WHAT THIS TASK INVOLVES | Repeat verbatim, and only, the lines of the data below, beginning at the line that contains "7), CanPull s → 1 ≤ s.index →" and stopping after the line that contains "(44 R215, R217;".
====== INPUT MATERIAL ======
/-- ENC_PUSH of a value the selector found (43 R184): `0`, the distance modulo 128 in 7 bits, `0`; `PB` unchanged. -/
def Obligations.EncPushWritesExactMatch : Prop :=
  ∀ (s : State) (v : Value) (j : Nat),
    s.mode = .enc → 1 ≤ s.index → s.index ≠ 2 ^ s.config.idxW - 1 →
    select s v s.index = .ok (j, v) →
    ∃ t, exec (.encPush v) s = .next t ∧ Pushed v s t ∧ t.pb = s.pb ∧
      bitsWritten t = bitsWritten s ++ [false] ++
        fieldBits 7 (BitVec.ofNat 64 ((s.index - j) % 128)) ++ [false]

/-- ENC_PUSH of a value that leaves more than `BR_THRESHOLD` trailing zeros against the selected one (43 R185): `0`, the
distance, `1`, the bin code, the meaningful length `L = 64 - b - t`, which is 1 to 63, and the low `L` bits of the shifted
xor; `PB` is the bin. -/
def Obligations.EncPushWritesBackRefPayload : Prop :=
  ∀ (s : State) (v : Value) (j : Nat) (c : Value),
    s.mode = .enc → 1 ≤ s.index → s.index ≠ 2 ^ s.config.idxW - 1 →
    select s v s.index = .ok (j, c) → v ≠ c →
    let x := v ^^^ c
    let trail := countTrailing x
    s.config.brThreshold.toNat < trail →
    let b := binOf (countLeading x)
    let len := 64 - binValue b - trail
    1 ≤ len ∧ len ≤ 63 ∧
    ∃ t, exec (.encPush v) s = .next t ∧ Pushed v s t ∧ t.pb = some b ∧
      bitsWritten t = bitsWritten s ++ [false] ++
        fieldBits 7 (BitVec.ofNat 64 ((s.index - j) % 128)) ++ [true] ++
        fieldBits 3 ((encodeBin b).zeroExtend 64) ++ fieldBits 6 (BitVec.ofNat 64 len) ++
        fieldBits len (x >>> trail)

/-- ENC_PUSH of a value at most `BR_THRESHOLD` trailing zeros from the selected one (43 R186, R187, R188): the xor is taken
with the predecessor; when its bin is `PB`, `1 0` and its low `64 - b` bits, `PB` unchanged; else `1 1`, the bin code and
those bits, and `PB` is the bin. -/
def Obligations.EncPushWritesPrevRecord : Prop :=
  ∀ (s : State) (v : Value) (j : Nat) (c p : Value),
    s.mode = .enc → 1 ≤ s.index → s.index ≠ 2 ^ s.config.idxW - 1 →
    select s v s.index = .ok (j, c) → countTrailing (v ^^^ c) ≤ s.config.brThreshold.toNat →
    Table.read s.ring ((s.index - 1) % 128) = some p →
    let x := v ^^^ p
    let b := binOf (countLeading x)
    ∃ t, exec (.encPush v) s = .next t ∧ Pushed v s t ∧ t.pb = some b ∧
      (s.pb = some b →
        bitsWritten t = bitsWritten s ++ [true, false] ++ fieldBits (64 - binValue b) x) ∧
      (s.pb ≠ some b →
        bitsWritten t = bitsWritten s ++ [true, true] ++ fieldBits 3 ((encodeBin b).zeroExtend 64) ++
          fieldBits (64 - binValue b) x)

/-- The encoder never faults (43 R192): from every state of the invariant with an open encode job and room for one more
index, every value is pushed. -/
def Obligations.EncoderNeverFaults : Prop :=
  ∀ (s : State) (v : Value), s.Inv → s.mode = .enc → s.index ≠ 2 ^ s.config.idxW - 1 →
    ∃ t, exec (.encPush v) s = .next t ∧ Pushed v s t

/-- Every record the encoder emits is canonical (43 R193 (a) to (e)). -/
def Obligations.EncoderEmitsCanonicalRecords : Prop :=
  ∀ (s : State) (v : Value) (r : Record), chooseRecord s v = .ok r →
    r.wf = true ∧ r.fitsContext s.index s.pb = true ∧
    (∀ d, r = .exactMatch d → 1 ≤ distanceOf d ∧ distanceOf d ≤ 128) ∧
    (∀ d b (len : BitVec 6) p, r = .backRefPayload d b len p →
      1 ≤ distanceOf d ∧ distanceOf d ≤ 128 ∧ 1 ≤ len.toNat ∧ p.getLsbD 0 = true ∧
      s.config.brThreshold.toNat < 64 - binValue b - len.toNat) ∧
    (∀ x, r = .prevSameBin x → s.pb = some (binOf (countLeading x))) ∧
    (∀ b x, r = .prevNewBin b x → s.pb ≠ some b)

/-- With `BR_THRESHOLD >= 13` the tie-break has no effect on any output (42 R167, R163): a push under `SCAN_TIE = ANY`,
whatever the free choice, does exactly what it does under `NEAREST`. -/
def Obligations.ScanTieHasNoEffect : Prop :=
  ∀ (s t : State) (v : Value), s.Inv → 13 ≤ s.config.brThreshold.toNat → s.config.scanTie = .nearest →
    exec (.encPush v) s = .next t →
    exec (.encPush v) { s with config := { s.config with scanTie := .any } } =
      .next { t with config := { t.config with scanTie := .any } }

/-! ## The decoder (44_decoder.md) -/

/-- DEC_FEED (44 R211, 20 R52): the byte goes to `IN[IN_LEN]` and no other byte of `IN` changes, `IN_LEN` is one more and is
the answer; the two rejects, `WRONG_MODE` first. -/
def Obligations.DecFeedAppendsAByte : Prop :=
  ∀ (s : State) (b : Byte),
    (s.mode = .decLoad → s.inLen ≠ s.config.inCap →
      ∃ t, exec (.decFeed b) s = .next t ∧
        (∀ a, Table.read t.inMem a = if a = s.inLen then some b else Table.read s.inMem a) ∧
        t = { s with
          inMem := t.inMem, inLen := s.inLen + 1,
          rsps := s.rsps ++ [responseWord .ok (BitVec.ofNat 64 (s.inLen + 1))] }) ∧
    (s.mode ≠ .decLoad →
      exec (.decFeed b) s = .next { s with rsps := s.rsps ++ [responseWord .wrongMode 0] }) ∧
    (s.mode = .decLoad → s.inLen = s.config.inCap →
      exec (.decFeed b) s = .next { s with rsps := s.rsps ++ [responseWord .ibufFull 0] })

/-- ENC_FINISH (43 R191): in an encode job the partial byte is flushed, `MODE` is `IDLE`, the answer is `OUT_LEN`, every other
register stays. DEC_END (44 R222): in a decode job `MODE` is `IDLE` and the answer is `RD_POS`, with no check of anything and
no other change. In any other mode each is rejected. -/
def Obligations.CloseCommandsEndTheJob : Prop :=
  ∀ s : State,
    (s.mode = .enc →
      exec .encFinish s = .next { s with
        mode := .idle, wpart := if s.wfill = 0 then s.wpart else 0, wfill := 0,
        out := if s.wfill = 0 then s.out else s.out ++ [s.wpart],
        outLen := if s.wfill = 0 then s.outLen else s.outLen + 1,
        rsps := s.rsps ++ [responseWord .ok (if s.wfill = 0 then s.outLen else s.outLen + 1)] }) ∧
    (s.mode ≠ .enc →
      exec .encFinish s = .next { s with rsps := s.rsps ++ [responseWord .wrongMode 0] }) ∧
    (s.mode = .decLoad ∨ s.mode = .decRun →
      exec .decEnd s =
        .next { s with mode := .idle, rsps := s.rsps ++ [responseWord .ok s.rdPos] }) ∧
    (s.mode ≠ .decLoad → s.mode ≠ .decRun →
      exec .decEnd s = .next { s with rsps := s.rsps ++ [responseWord .wrongMode 0] })

/-- The rejects of ENC_PUSH and of DEC_PULL and the records it executes, in their order (43 R181, 44 R212, 60 R268; vector
K14): nothing but the response changes. -/
def Obligations.JobRejectsComeInOrder : Prop :=
  ∀ (s : State) (v : Value),
    let answer (st : Status) : Result := .next { s with rsps := s.rsps ++ [responseWord st 0] }
    (s.mode ≠ .enc → exec (.encPush v) s = answer .wrongMode) ∧
    (s.mode = .enc → s.index = 2 ^ s.config.idxW - 1 → exec (.encPush v) s = answer .indexFull) ∧
    ∀ i, (i = .decPull ∨ ∃ r, i = Record.toInstr r) →
      (s.mode ≠ .decLoad → s.mode ≠ .decRun → exec i s = answer .wrongMode) ∧
      (s.mode = .decLoad ∨ s.mode = .decRun → s.remaining = 0 → exec i s = answer .countExhausted) ∧
      (s.mode = .decLoad ∨ s.mode = .decRun → s.remaining ≠ 0 → s.index = 2 ^ s.config.idxW - 1 →
        exec i s = answer .indexFull)

/-- Where the model stops by a name of its own (log 8, log 9): a record that cannot stand at this value index is refused, and
the states the spec calls stuck fault (10 R38 (d), 20 R52, 42 R161). -/
def Obligations.StuckStatesStopByName : Prop :=
  ∀ s : State,
    (CanPull s →
      (1 ≤ s.index → ∀ v, exec (.verbatim v) s = .refused .recordOutOfPlace) ∧
      (s.index = 0 → ∀ r : Record, (∀ v, r ≠ .verbatim v) →
        exec r.toInstr s = .refused .recordOutOfPlace) ∧
      (1 ≤ s.index → Table.read s.ring ((s.index - 1) % 128) = none →
        ∀ b x, exec (.prevSameBin x) s = .fault .unpopulatedSlot ∧
          exec (.prevNewBin b x) s = .fault .unpopulatedSlot) ∧
      (1 ≤ s.index → ∀ dist, distanceOf dist ≤ s.index →
        Table.read s.ring ((s.index - distanceOf dist) % 128) = none →
        ∀ b len p, exec (.exactMatch dist) s = .fault .unpopulatedSlot ∧
          exec (.backRefPayload dist b len p) s = .fault .unpopulatedSlot) ∧
      (s.rdPos.toNat < 8 * s.inLen → Table.read s.inMem (s.rdPos.toNat / 8) = none →
        exec .decPull s = .fault .unwrittenInput)) ∧
    (s.mode = .enc → 1 ≤ s.index → s.index ≠ 2 ^ s.config.idxW - 1 →
      ∀ v j, Table.read s.lut (hashOf v) = some j →
        (s.index ≤ j → exec (.encPush v) s = .fault .lookupAhead) ∧
        (j < s.index → s.index - j ≤ 128 → Table.read s.ring (j % 128) = none →
          exec (.encPush v) s = .fault .unpopulatedSlot))

/-- DEC_PULL fetches a record and executes it (30, opening; 44 R212 to R221): it does what that record, as an instruction,
does, and the record ends where the bits read end. -/
def Obligations.PullExecutesTheFetchedRecord : Prop :=
  ∀ (s : State) (r : Record) (pos : Nat), fetchRecord s = .ok (r, pos) →
    exec .decPull s = exec r.toInstr s ∧ pos = s.rdPos.toNat + recordLength s.pb r

/-- DEC_PULL completes: where a pull is accepted and the bits at `RD_POS` are those of a record that fits, whose
reference is populated, a value is returned and committed, and `RD_POS` moves on by the record's length (44 R212, R221). -/
def Obligations.PullCompletes : Prop :=
  ∀ (s : State) (r : Record), CanPull s → r.wf = true → r.fitsContext s.index s.pb = true →
    Spells (inputBit s) s.rdPos.toNat (encodeRecord s.pb r) →
    (∀ e, 1 ≤ e → e ≤ min s.index 128 → (Table.read s.ring ((s.index - e) % 128)).isSome) →
    ∃ v t, exec .decPull s = .next t ∧ Pulled v (encodeRecord s.pb r).length s t ∧
      t.pb = pbAfter s.pb r

/-- Verbatim (44 R213): at index 0 the value itself, 64 bits; `PB` unchanged. -/
def Obligations.VerbatimReturnsItsValue : Prop :=
  ∀ (s : State) (v : Value), CanPull s → s.index = 0 →
    ∃ t, exec (.verbatim v) s = .next t ∧ Pulled v 64 s t ∧ t.pb = s.pb

/-- ExactMatch (44 R215, R216): the value at its distance, 9 bits, `PB` unchanged; a distance past index 0 faults. -/
def Obligations.ExactMatchReturnsTheReference : Prop :=
  ∀ (s : State) (dist : BitVec 7), CanPull s → 1 ≤ s.index →
    (∀ r, distanceOf dist ≤ s.index → Table.read s.ring ((s.index - distanceOf dist) % 128) = some r →
      ∃ t, exec (.exactMatch dist) s = .next t ∧ Pulled r 9 s t ∧ t.pb = s.pb) ∧
    (s.index < distanceOf dist →
      exec (.exactMatch dist) s = .next { s with
        mode := .fault, cause := some .badDistance,
        rsps := s.rsps ++ [responseWord (.fault .badDistance) 0] })

/-- BackRefPayload (44 R215, R217; 30 R91): the value at its distance xor the `L` payload bits shifted up by `64 - b - L`,
`18 + L` bits, `PB` is the bin; a distance past index 0 faults, and before it a bin and length past 64. -/
def Obligations.BackRefPayloadReturnsTheXor : Prop :=
  ∀ (s : State) (dist : BitVec 7) (b : Bin) (len : BitVec 6) (p : Value), CanPull s → 1 ≤ s.index →
    (∀ r, distanceOf dist ≤ s.index → Table.read s.ring ((s.index - distanceOf dist) % 128) = some r →
      (binValue b + len.toNat ≤ 64 →
        ∃ t, exec (.backRefPayload dist b len p) s = .next t ∧
          Pulled (r ^^^ (lowBits len.toNat p <<< (64 - binValue b - len.toNat))) (18 + len.toNat) s t ∧
          t.pb = some b) ∧
      (64 < binValue b + len.toNat →
        exec (.backRefPayload dist b len p) s = .next { s with
          mode := .fault, cause := some .badLength,
          rsps := s.rsps ++ [responseWord (.fault .badLength) 0] })) ∧
    (s.index < distanceOf dist →
      exec (.backRefPayload dist b len p) s = .next { s with
        mode := .fault, cause := some .badDistance,
        rsps := s.rsps ++ [responseWord (.fault .badDistance) 0] })

/-- PrevSameBin and PrevNewBin (44 R218 to R220): the predecessor xor the low `64 - b` bits of the payload; PrevSameBin takes
`b` from `PB`, is `66 - b` bits long and leaves `PB`, and faults when there is none; PrevNewBin brings its bin, is `69 - b`
bits long and sets `PB`. -/
def Obligations.PrevRecordsReturnTheXor : Prop :=
  ∀ (s : State) (x p : Value), CanPull s → 1 ≤ s.index →
    Table.read s.ring ((s.index - 1) % 128) = some p →
    (∀ b, s.pb = some b →
      ∃ t, exec (.prevSameBin x) s = .next t ∧
        Pulled (p ^^^ lowBits (64 - binValue b) x) (66 - binValue b) s t ∧ t.pb = s.pb) ∧
    (s.pb = none →
      exec (.prevSameBin x) s = .next { s with
        mode := .fault, cause := some .noPrevBin,
        rsps := s.rsps ++ [responseWord (.fault .noPrevBin) 0] }) ∧
    ∀ b, ∃ t, exec (.prevNewBin b x) s = .next t ∧
      Pulled (p ^^^ lowBits (64 - binValue b) x) (69 - binValue b) s t ∧ t.pb = some b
======
RESULT OF THE TASK |
  ∀ (s : State) (dist : BitVec 7), CanPull s → 1 ≤ s.index →
    (∀ r, distanceOf dist ≤ s.index → Table.read s.ring ((s.index - distanceOf dist) % 128) = some r →
      ∃ t, exec (.exactMatch dist) s = .next t ∧ Pulled r 9 s t ∧ t.pb = s.pb) ∧
    (s.index < distanceOf dist →
      exec (.exactMatch dist) s = .next { s with
        mode := .fault, cause := some .badDistance,
        rsps := s.rsps ++ [responseWord (.fault .badDistance) 0] })

/-- BackRefPayload (44 R215, R217; 30 R91): the value at its distance xor the `L` payload bits shifted up by `64 - b - L`,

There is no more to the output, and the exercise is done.